**Work item**
Write out, word for word, the part of the listing below that opens with the line containing "the statements, and" and closes with the line containing "address 0. -/", keeping both of those lines and adding no others.

**Data for processing**
####################
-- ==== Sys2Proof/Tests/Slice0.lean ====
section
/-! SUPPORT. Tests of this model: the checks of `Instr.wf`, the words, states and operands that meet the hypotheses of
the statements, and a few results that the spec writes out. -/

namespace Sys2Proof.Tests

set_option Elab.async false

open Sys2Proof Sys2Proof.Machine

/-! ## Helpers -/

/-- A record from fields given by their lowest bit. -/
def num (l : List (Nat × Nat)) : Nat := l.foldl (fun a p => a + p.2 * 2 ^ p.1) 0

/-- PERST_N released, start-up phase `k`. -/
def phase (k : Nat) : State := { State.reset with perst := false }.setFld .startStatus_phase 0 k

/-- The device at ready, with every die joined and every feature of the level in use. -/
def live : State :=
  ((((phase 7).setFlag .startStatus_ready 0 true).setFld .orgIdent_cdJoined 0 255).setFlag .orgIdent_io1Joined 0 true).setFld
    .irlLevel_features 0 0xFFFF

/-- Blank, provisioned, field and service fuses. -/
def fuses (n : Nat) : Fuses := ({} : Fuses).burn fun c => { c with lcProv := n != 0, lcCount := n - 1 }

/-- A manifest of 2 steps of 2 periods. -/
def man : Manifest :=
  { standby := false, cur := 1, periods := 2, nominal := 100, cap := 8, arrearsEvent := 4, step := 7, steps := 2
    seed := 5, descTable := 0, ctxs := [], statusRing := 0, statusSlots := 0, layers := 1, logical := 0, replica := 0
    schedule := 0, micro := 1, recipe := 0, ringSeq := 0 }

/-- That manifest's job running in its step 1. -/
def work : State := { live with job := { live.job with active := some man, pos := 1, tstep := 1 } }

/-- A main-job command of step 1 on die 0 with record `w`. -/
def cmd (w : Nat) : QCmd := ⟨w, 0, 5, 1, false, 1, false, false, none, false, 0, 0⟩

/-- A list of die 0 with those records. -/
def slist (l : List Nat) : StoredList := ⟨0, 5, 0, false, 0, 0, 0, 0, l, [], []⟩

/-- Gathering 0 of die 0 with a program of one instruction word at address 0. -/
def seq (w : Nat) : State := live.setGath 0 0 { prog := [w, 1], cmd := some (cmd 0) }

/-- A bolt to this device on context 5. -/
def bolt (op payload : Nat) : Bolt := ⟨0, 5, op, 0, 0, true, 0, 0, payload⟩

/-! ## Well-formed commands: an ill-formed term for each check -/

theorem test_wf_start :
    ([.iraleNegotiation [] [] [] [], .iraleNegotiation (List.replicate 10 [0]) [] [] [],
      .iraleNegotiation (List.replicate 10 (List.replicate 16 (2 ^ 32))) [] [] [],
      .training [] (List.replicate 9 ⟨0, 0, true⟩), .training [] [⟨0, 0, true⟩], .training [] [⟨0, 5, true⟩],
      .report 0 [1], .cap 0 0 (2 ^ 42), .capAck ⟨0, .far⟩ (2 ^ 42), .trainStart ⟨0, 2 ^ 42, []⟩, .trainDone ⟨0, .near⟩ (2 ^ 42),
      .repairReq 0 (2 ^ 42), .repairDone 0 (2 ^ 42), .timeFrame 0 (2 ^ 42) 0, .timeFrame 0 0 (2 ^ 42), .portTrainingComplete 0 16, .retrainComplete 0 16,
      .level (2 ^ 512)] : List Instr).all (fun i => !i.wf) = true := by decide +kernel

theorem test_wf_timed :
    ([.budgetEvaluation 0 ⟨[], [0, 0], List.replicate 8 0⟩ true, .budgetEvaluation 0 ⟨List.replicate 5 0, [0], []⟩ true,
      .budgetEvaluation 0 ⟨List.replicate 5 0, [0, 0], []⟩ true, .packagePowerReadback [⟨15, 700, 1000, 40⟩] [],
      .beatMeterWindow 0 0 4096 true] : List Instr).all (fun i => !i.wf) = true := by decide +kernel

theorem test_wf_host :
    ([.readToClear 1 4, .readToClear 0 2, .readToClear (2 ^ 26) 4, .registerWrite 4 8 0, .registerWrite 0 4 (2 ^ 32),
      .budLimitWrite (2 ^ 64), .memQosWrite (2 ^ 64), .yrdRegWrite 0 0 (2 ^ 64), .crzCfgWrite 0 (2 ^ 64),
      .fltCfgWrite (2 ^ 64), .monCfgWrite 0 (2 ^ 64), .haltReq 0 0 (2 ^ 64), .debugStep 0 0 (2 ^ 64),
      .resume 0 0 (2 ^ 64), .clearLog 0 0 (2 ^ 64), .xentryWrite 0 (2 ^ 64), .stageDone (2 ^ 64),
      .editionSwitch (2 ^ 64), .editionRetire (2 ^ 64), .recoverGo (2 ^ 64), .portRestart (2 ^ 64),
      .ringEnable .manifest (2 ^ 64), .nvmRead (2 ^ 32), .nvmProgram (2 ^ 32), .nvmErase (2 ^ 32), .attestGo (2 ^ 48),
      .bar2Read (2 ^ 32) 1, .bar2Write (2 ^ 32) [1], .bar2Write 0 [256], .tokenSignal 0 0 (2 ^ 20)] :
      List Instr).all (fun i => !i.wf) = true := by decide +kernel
####################
**Output of the task**
the statements, and a few results that the spec writes out. -/

namespace Sys2Proof.Tests

set_option Elab.async false

open Sys2Proof Sys2Proof.Machine

/-! ## Helpers -/

/-- A record from fields given by their lowest bit. -/
def num (l : List (Nat × Nat)) : Nat := l.foldl (fun a p => a + p.2 * 2 ^ p.1) 0

/-- PERST_N released, start-up phase `k`. -/
def phase (k : Nat) : State := { State.reset with perst := false }.setFld .startStatus_phase 0 k

/-- The device at ready, with every die joined and every feature of the level in use. -/
def live : State :=
  ((((phase 7).setFlag .startStatus_ready 0 true).setFld .orgIdent_cdJoined 0 255).setFlag .orgIdent_io1Joined 0 true).setFld
    .irlLevel_features 0 0xFFFF

/-- Blank, provisioned, field and service fuses. -/
def fuses (n : Nat) : Fuses := ({} : Fuses).burn fun c => { c with lcProv := n != 0, lcCount := n - 1 }

/-- A manifest of 2 steps of 2 periods. -/
def man : Manifest :=
  { standby := false, cur := 1, periods := 2, nominal := 100, cap := 8, arrearsEvent := 4, step := 7, steps := 2
    seed := 5, descTable := 0, ctxs := [], statusRing := 0, statusSlots := 0, layers := 1, logical := 0, replica := 0
    schedule := 0, micro := 1, recipe := 0, ringSeq := 0 }

/-- That manifest's job running in its step 1. -/
def work : State := { live with job := { live.job with active := some man, pos := 1, tstep := 1 } }

/-- A main-job command of step 1 on die 0 with record `w`. -/
def cmd (w : Nat) : QCmd := ⟨w, 0, 5, 1, false, 1, false, false, none, false, 0, 0⟩

/-- A list of die 0 with those records. -/
def slist (l : List Nat) : StoredList := ⟨0, 5, 0, false, 0, 0, 0, 0, l, [], []⟩

/-- Gathering 0 of die 0 with a program of one instruction word at address 0. -/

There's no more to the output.